In recent decades, one of the major trends of education has been parents waking up to the public school system and recognizing that something is wrong, really wrong. Consequently, many have been removing their children from government schools and opting for private and homeschool alternatives. Now comes an Alabama-based group urging believers to embrace government education and improve it as best as they can.

Redeem the Vote! is even enlisting the help of Christian musicians to try and persuade believers to spend more money on public education.

Bad plan.

If you want public schools to improve, stir a good dose of free enterprise into the mix. Monopolies -- which is what public education is today -- don't work, plain and simple. They grow fat and sloppy, and in this case enamored with teacher benefits instead of academic accomplishment. Let private and homeschool possibilities compete on a level playing field with them and they will change, undoubtedly for the better.

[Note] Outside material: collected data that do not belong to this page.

/-- `wbind` whose register is allocated and free, and whose descriptor's address is canonical, aligned to 32 bytes,
readable and free of errors, binds the web register to the vector register with the descriptor read and its start as
the position; a malformed descriptor raises the web fault of cause 3, and a register that another web register binds
that of cause 2 (3 before 2 is the model's choice, log 70). `wpos` reads the position, all ones when unbound, and
`wclr` unbinds. Nothing else changes but the caches that the read filled. A copy whose source, or whose destination, a
web register binds (and no other binds either register) consumes its stream: at the end of the stream it raises the
web fault of cause 1, and of cause 4 when it would write a ds8 stream (1 before 4 is the model's choice, log 71);
otherwise, where the elements pass their checks and meet no error and, with policy mem, no refresh comes first (R413),
the source reads in each performing lane the element at base + position * vstride + lane * estride, each as the caches
hold it, some of them evicted before, and in every bit as the core's L1, the home L2 or DRAM showed it before,
widened, and in every other lane of EXM the register, while a destination stores the narrowed results of the
performing lanes and the register keeps its value (stated for every policy but mem); the position goes on by one.
(R124, R185, R204, R223, R224, R225, R226, R326, R388, R413) -/
def Obligations.WebRegisters : Prop :=
  ∀ (s : State) (w : Nat) (v : BitVec 8) (a d : BitVec 6) (i : BitVec 2), Issues s w → VectorsOk (getW s w) [v.toNat] →
    ScalarsOk (getW s w) [a, d] → ∀ W : Warp, W = getW s w →
    (∀ pa, canonical (sGet W a) = true → (sGet W a).toNat % 32 = 0 →
      translate s (warpJob s W) (sGet W a) .read W.verdicts = .ok pa → dirtyLines s W.core (pa / 128) = [] →
      NoError s (some W.core) pa 32 → ∀ (u : State) (D : BitVec 256), u = (loadAt s (.l1 W.core) pa 32).1 →
        D = BitVec.ofNat 256 (loadAt s (.l1 W.core) pa 32).2 →
      (webMalformed D = true → exec (.wbind v a i) s = .next (faultAt u w 0x0B 3 0 0 0)) ∧
      (webMalformed D = false → (∃ j < 4, j ≠ i.toNat ∧ (wGet W j).bound = true ∧ (wGet W j).reg = v) →
        exec (.wbind v a i) s = .next (faultAt u w 0x0B 2 0 0 0)) ∧
      (webMalformed D = false → (∀ j < 4, j ≠ i.toNat → (wGet W j).bound = true → (wGet W j).reg ≠ v) →
        exec (.wbind v a i) s = .next (advance (setW u w
          (wSet W i.toNat ⟨D, (webStart D).setWidth 64, v, true⟩)) w 1))) ∧
    WritesScalar s w (.wpos d i) 1 d
      (if (wGet W i.toNat).bound then (wGet W i.toNat).pos else BitVec.allOnes 64) ∧
    GoesOn s w (.wclr i) 1 (wSet W i.toNat WebSlot.blank) ∧
    (∀ (e : BitVec 8) (x : WebSlot) (f : BitVec 5) (n : Nat) (addr : Nat → W64) (pl : Place) (L : List Nat) (X : Warp),
      VectorsOk W [e.toNat] → x = wGet W i.toNat → x.bound = true → x.reg = v → e ≠ v →
      (∀ j < 4, j ≠ i.toNat → (wGet W j).bound = true → (wGet W j).reg ≠ v ∧ (wGet W j).reg ≠ e) →
      f = webFmt x.desc → n = fmtBytes f → L = lanesOf (performing W) →
      addr = (fun k => webBase x.desc + x.pos * webVstride x.desc + BitVec.ofNat 64 k * (webEstride x.desc).signExtend 64) →
      pl = placeOfAttr W.core ⟨0, 0, webPolicy x.desc, 0, 0⟩ false → X = wSet W i.toNat { x with pos := x.pos + 1 } →
      ((webCount x.desc).toNat ≤ x.pos.toNat → Faults s w (.vmov e v none) 0x0B 1 ∧ Faults s w (.vmov v e none) 0x0B 1) ∧
      (x.pos.toNat < (webCount x.desc).toNat →
        (f = 0x07 → Faults s w (.vmov v e none) 0x0B 4) ∧
        (∀ pa : Nat → Nat, (∀ k ∈ L, LaneOk s W (addr k) n .read (pa k) ∧ NoError s (some W.core) (pa k) n) →
          (∀ k ∈ L, RowFree s (webPolicy x.desc).toNat (pa k)) →
          ∀ q, q = readsOf s s W.core pl n (L.map fun k => (k, pa k)) → OnlyCaches s q.1 ∧ q.2.map Prod.fst = L ∧
            (∀ y ∈ q.2, OneOfCopies s W.core (pa y.1) n y.2) ∧
            ∃ U : Warp, exec (.vmov e v none) s = .next (advance (setW q.1 w U) w 1) ∧
              U = { X with v := U.v } ∧ ∀ r, ∀ k < 32, vGet U r k =
                if r = e.toNat ∧ W.exm.getLsbD k = true then
                  (match q.2.find? fun y => decide (y.1 = k) with
                    | some y => (widen f y.2).headD 0
                    | none => vGet W v.toNat k)
                else vGet W r k) ∧
        (f ≠ 0x07 → tileBusy W = false → (∀ c, pl ≠ .mem c) → ∀ pa : Nat → Nat, (∀ k ∈ L, LaneOk s W (addr k) n .write (pa k)) →
          ∃ u : State, exec (.vmov v e none) s = .next (advance u w 1) ∧ OnlyStores s u w ∧
            getW u w = { X with fpst := W.fpst ||| L.foldl (fun g k => g ||| (narrow f [vGet W e.toNat k]).2) 0 } ∧
            (∀ a, (∀ k ∈ L, ¬ Covers (pa k) n a) → byteAt u pl a = byteAt s pl a) ∧
            ∀ a, ∀ k ∈ L, Covers (pa k) n a → (∀ j ∈ L, k < j → ¬ Covers (pa j) n a) →
              byteAt u pl a = (narrow f [vGet W e.toNat k]).1 / 256 ^ (a - pa k) % 256)))

/-- A load whose registers are allocated and free, whose token is not full, and whose performing lanes (active and not
demoted) all pass their checks and meet no error, sends on its way, for each of those lanes and no other, the words of
its run: the little-endian bytes at the lane's address, widened by the format, the nibble that the lane names for a
nibble format. Each lane reads as the access's place shows its bytes before the instruction, or after a cache has
evicted their sector, so that its value depends on no other lane, and every bit is one that the core's L1, the home L2
or DRAM showed before the instruction. (A load of policy mem whose bank owes an urgent refresh waits for it.) Memory
is unchanged: only caches are filled, and a scratchpad load changes nothing. The results carry the token and the
window of the look field, and the warp goes on. (R39, R50, R59, R124, R127, R128, R159, R228, R229, R230, R242, R326)
-/
def Obligations.LoadsDeliver : Prop :=
  ∀ (s : State) (w : Nat) (t o : BitVec 8) (b : BitVec 6) (l : BitVec 4) (x : MPfx),
    ∀ (W : Warp) (f : BitVec 5) (n : Nat) (addr : Nat → W64) (L : List Nat), W = getW s w → f = (attr x.mem).fmt →
    n = fmtBytes f → addr = (fun k => laneAddr W b o (offM x) (nibbleShift f) k) → L = lanesOf (performing W) →
    AccessReady s w (run t.toNat (fmtRegs f) ++ voReg o) [b] x.ev →
    (∀ pa : Nat → Nat, (∀ k ∈ L, LaneOk s W (addr k) n .read (pa k) ∧ NoError s (some W.core) (pa k) n ∧
        RowFree s (attr x.mem).policy.toNat (pa k)) →
      ∀ r, r = readsOf s s W.core (placeOfAttr W.core (attr x.mem) (isStrong (attr x.mem))) n (L.map fun k => (k, pa k)) →
        OnlyCaches s r.1 ∧ r.2.map Prod.fst = L ∧ (∀ y ∈ r.2, OneOfCopies s W.core (pa y.1) n y.2) ∧
        exec (.ld t o b l x) s = .next (advance (pendCells r.1 w (r.2.flatMap fun y =>
          runCells t.toNat y.1 (widen f (laneValue W f o y.1 y.2))) l.toNat x.ev) w (lenM x))) ∧
    (∀ g q : Nat → Nat, (∀ k ∈ L, (addr k).toNat % n = 0 ∧ scrPlace s W (addr k) = some (g k, q k) ∧ scrBad s (g k) (q k) n = none) →
      exec (.lds t o b l x) s = .next (advance (pendCells s w (L.flatMap fun k =>
        runCells t.toNat k (widen f (laneValue W f o k (scrRead s (g k) (q k) n)))) l.toNat x.ev) w (lenM x)))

An ABC special report called "Stupid in America" indicates what educational reformers have been preaching for decades -- the longer they spend in government schools, the worse students perform academically. John Stossel reports that ABC gave identical tests to high school students in New Jersey and Belgium; of course, the Belgians throttled the Americans. At age 10, interestingly enough, students from 25 countries take the same test and American kids place well above the international average. By age 15, Americans perform at well below the international average, even worse than in much poorer countries.

American schools, by comparison, are not helping our children.

And instead of pushing for more money -- which has never been shown to improve a broken system and instead tends to merely deliver a bigger and more broken one -- why not try something that has a proven track record in this country? Like ... competition.

Senator (and former education secretary) Lamar Alexander once predicted that sometime in the future puzzled graduate students would ask: "Now, please explain it one more time. Exactly why was it that America kept in place for so long a system that froze our schools in a time warp and denied to children of middle- and low-income families the same opportunity to choose the best schools for their children that fortunate families, like the children of presidents, senators, and U.S. representatives, enjoyed?"

Alexander would go on to say that higher education in this country has gotten it right, with choice and a system of competition that has produced world-class institutions at the undergraduate and graduate levels. Public education, and the gatekeepers of its poor-to-mediocre ways -- the National Educational Association -- protect the status quo while somehow leaving room for certain evangelicals to root for the government approach.

If Christian rock stars want a pedagogical cause, school-choice is a good one. Overwhelming majorities of blacks, whites, and Hispanics are for it. Or, if you want to be as inconsequential as many modern Christian songs -- root for more money and more kids for the status quo.